__Task instructions__.
Restate word for word the lines of the records below, starting at the line that contains "open Sys2Proof.Machine" and ending at the line that contains "s.station.den = s.station.state.driven", with both of those lines included and nothing else.
━━━ Data in this exercise ━━━
-- ==== Sys2Proof/Safety.lean ====
section
/-!
DEFINITION. The laws of the device the manual names, as properties of one state, each with the standing
facts about START that make every command keep it. A run is safe when every state of it is lawful.
-/

namespace Sys2Proof.Safety

open Sys2Proof.Machine

/-- Until START is over the station state is START and the cause set is empty (R174, R197). -/
abbrev startQuiet (s : State) : Prop :=
  s.start.phase ≠ .over → s.station.state = .start ∧ s.station.locals = [] ∧ s.station.peers = []

/-- DEN is on exactly in RUN and EASING, and never while a HARD cause is held (R159). -/
abbrev driveLaw (s : State) : Prop :=
  s.station.den = s.station.state.driven ∧ (s.station.hardHeld = true → s.station.den = false)

/-- The cause set is empty in START, HELD, IDLE, READY and RUN and not empty in EASING and STOPPED (R153);
ALM is on, and a first cause is held, exactly while it is not empty (R160, R165). -/
abbrev causeLaw (s : State) : Prop :=
  (s.station.setEmpty = false ↔ s.station.state = .easing ∨ s.station.state = .stopped)
    ∧ s.station.alm = !s.station.setEmpty ∧ s.station.firstCause.isSome = !s.station.setEmpty

/-- Station control is lawful. -/
abbrev StationLawful (s : State) : Prop := startQuiet s ∧ driveLaw s ∧ causeLaw s

/-- At most 8 peer halt records, at most one for an origin, none for the station itself (R170); each local
cause at most once (section 8.2). -/
abbrev HaltsLawful (s : State) : Prop :=
  startQuiet s ∧ s.station.peers.length ≤ Config.haltCapacity
    ∧ (s.station.peers.map (fun p => p.origin)).Nodup ∧ (∀ p ∈ s.station.peers, p.origin ≠ s.own)
    ∧ s.station.locals.Nodup

/-- The run map holds at most 64 entries, in non-decreasing order of position (R68). -/
abbrev MapLawful (s : State) : Prop :=
  s.map.entries.length ≤ Config.mapCapacity
    ∧ (s.map.entries.map (fun e => e.position)).Pairwise (· ≤ ·)

/-- Until START is over nothing is commanded and no offer stands (R46, R150). -/
abbrev startStill (s : State) : Prop :=
  s.start.phase ≠ .over →
    s.station.state = .start ∧ s.pace.run = 0 ∧ s.twist.ownOffer = 0 ∧ s.twist.sCmd = 0

/-- Trim stays within -200..+200 (R33), the commanded spindle rate within 0..Smax (R38), the own offer and
the run pace within the own pace limit (R40, R135). -/
abbrev LimitsLawful (s : State) : Prop :=
  startStill s ∧ -200 ≤ s.twist.trim ∧ s.twist.trim ≤ 200 ∧ s.twist.sCmd ≤ s.cfg.smax
    ∧ s.twist.ownOffer ≤ s.cfg.ownLimit ∧ s.pace.run ≤ s.cfg.ownLimit

/-- The lists of fixed capacity stay within it: cut list, pending arrivals and transmit queue (R94, R140,
R184). -/
abbrev CapacityLawful (s : State) : Prop :=
  s.former.cuts.length ≤ Config.cutCapacity ∧ s.pace.arrivals.length ≤ Config.arrivalCapacity
    ∧ s.ply.queue.length ≤ Config.queueCapacity

/-- The cut list stands in ascending order of position, cuts of equal position in the order of their
placement, and no two cuts share a place in that order (R94). -/
abbrev CutsLawful (s : State) : Prop :=
  s.former.cuts.Pairwise (fun x y => x.position < y.position ∨ (x.position = y.position ∧ x.placed < y.placed))
    ∧ (s.former.cuts.map (fun c => c.placed)).Nodup

/-- Until START is over the station state is START (R197), and a restart pends only in IDLE and HELD
(R158), where no run exists. -/
abbrev runBounds (s : State) : Prop :=
  (s.start.phase ≠ .over → s.station.state = .start)
    ∧ (s.station.restartPending = true → s.inRun = false)

/-- The package table holds at most 16 records, and exactly one of them is OPEN while a run exists on a
forming station, none otherwise (R91, R92, R111). -/
abbrev PackageLawful (s : State) : Prop :=
  runBounds s ∧ s.former.table.length ≤ Config.tableCapacity
    ∧ s.former.table.countP (fun r => r.state == .opened) = flag (s.inRun && s.forming)

/-- Exactly one bank is ACTIVE while a run exists and none otherwise; at most one is STAGED, and none
without a run (R115, R125). -/
abbrev BankLawful (s : State) : Prop :=
  runBounds s ∧ s.banks.toList.countP (fun b => b.state == .active) = flag s.inRun
    ∧ s.banks.toList.countP (fun b => b.state == .staged) ≤ flag s.inRun

/-- A lawful state. -/
abbrev Lawful (s : State) : Prop :=
  StationLawful s ∧ HaltsLawful s ∧ MapLawful s ∧ LimitsLawful s ∧ CapacityLawful s ∧ CutsLawful s
    ∧ PackageLawful s ∧ BankLawful s

/-- The transitions of the station state table (section 8.1), a cold reset's apart. -/
def transition : StationState → StationState → Bool
  | .start, .idle | .start, .held | .held, .start | .idle, .ready | .idle, .start | .ready, .run
  | .ready, .stopped | .ready, .idle | .run, .easing | .run, .stopped | .easing, .stopped | .easing, .run
  | .stopped, .ready | .stopped, .idle | .idle, .stopped => true
  | a, b => a == b

/-! ## Situations and answers the statements speak of -/

/-- Frames are received: the interface is on and has seen the line idle (R175). -/
abbrev listening (s : State) : Prop := s.ply.isOn = true ∧ s.ply.seenIdle = true

/-- The receive side takes a frame of this sender and destination as addressed here: frames are received,
the sender is a station other than this one, and the destination is all stations or this one (R187, R188). -/
abbrev hears (sender dest : Byte) (s : State) : Prop :=
  listening s ∧ isStation sender.toNat = true ∧ sender.toNat ≠ s.own
    ∧ (dest = 0 ∨ (dest.toNat = s.own ∧ isStation s.own = true))

/-- A frame comes from this station's own number, for all stations or for this one (R188). -/
abbrev clashes (sender dest : Byte) (s : State) : Prop :=
  listening s ∧ isStation s.own = true ∧ sender.toNat = s.own ∧ (dest = 0 ∨ dest.toNat = s.own)

/-- The line interface once such a frame has ended: the frame gap is counted and the normal hold is clear
(R175, R182). -/
def heard (s : State) : State := { s with ply := { s.ply with idle := 2, hold := false } }

/-- An ASK with this head reaches this station alone and finds room for its ANSWER (R191). -/
abbrev asked (h : AskHead) (s : State) : Prop :=
  hears h.sender h.dest s ∧ h.dest ≠ 0 ∧ s.ply.queue.length < Config.queueCapacity

/-- Nothing bars a request of the running service: no restart pends, and the station is not in START or
HELD (R158, R203). -/
abbrev serving (s : State) : Prop := s.station.restartPending = false ∧ s.station.state.reports = true

/-- A frame as it is queued. -/
def fresh (b : TxBody) : QFrame := { body := b, collisions := 0, inFlight := false }

/-- The ANSWER to an ASK: tag and request code copied, result, detail and data (R192). -/
def answerTo (h : AskHead) (code result detail : Byte) (data : List Byte) : QFrame :=
  fresh (.answer h.sender.toNat (h.tag :: code :: result :: detail :: data) false)

/-- A request that changes nothing but the line: its ANSWER is queued. -/
def answered (h : AskHead) (code result detail : Byte) (data : List Byte) (s : State) : State :=
  { s with ply := { s.ply with idle := 2, hold := false, placeHeld := false,
                               queue := s.ply.queue ++ [answerTo h code result detail data] } }

/-- A PLAIN station that forms no packages, with no check source, no mark due, nothing in its map and no
arrival on its way: a pulse has nothing to do but to measure. -/
abbrev Quiet (s : State) : Prop :=
  s.cfg.kind = .plain ∧ s.cfg.forming = false ∧ s.cfg.stepB = 0 ∧ s.marks.next = none
    ∧ s.map.entries = [] ∧ s.pace.arrivals = []

/-- A PLAIN station that forms no packages and has no check source: no window, row, cut or span takes the
pulse. -/
abbrev Plain (s : State) : Prop := s.cfg.kind = .plain ∧ s.cfg.forming = false ∧ s.cfg.stepB = 0

/-- The take-up that converts a feeder's lengths: its listen entry's, 1,000 without one. -/
def feederTakeUp (feeder : Nat) (s : State) : Nat :=
  match s.peerOf feeder with
  | some e => e.takeUp
  | none => 1000

/-- Remaining of a pending arrival after one pulse (R141). -/
def nearer (s : State) (a : Arrival) : Arrival :=
  { a with remaining := a.remaining - (s.activeStep * feederTakeUp a.feeder s / 1000 : Nat) }

/-- The entry an arrived record is offered as, closed and forwarded at insertion (R74, R79, R142). -/
def arrivedEntry (position : Nat) (s : State) (a : Arrival) : MapEntry :=
  { kind := a.kind, origin := a.origin, position, extent := a.extent * 1000 / feederTakeUp a.feeder s,
    severity := a.severity, count := a.count, isOpen := false, forwarded := true, lastLocal := false }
━━━
__Solved problem__.
open Sys2Proof.Machine

/-- Until START is over the station state is START and the cause set is empty (R174, R197). -/
abbrev startQuiet (s : State) : Prop :=
  s.start.phase ≠ .over → s.station.state = .start ∧ s.station.locals = [] ∧ s.station.peers = []

/-- DEN is on exactly in RUN and EASING, and never while a HARD cause is held (R159). -/
abbrev driveLaw (s : State) : Prop :=
  s.station.den = s.station.state.driven ∧ (s.station.hardHeld = true → s.station.den = false)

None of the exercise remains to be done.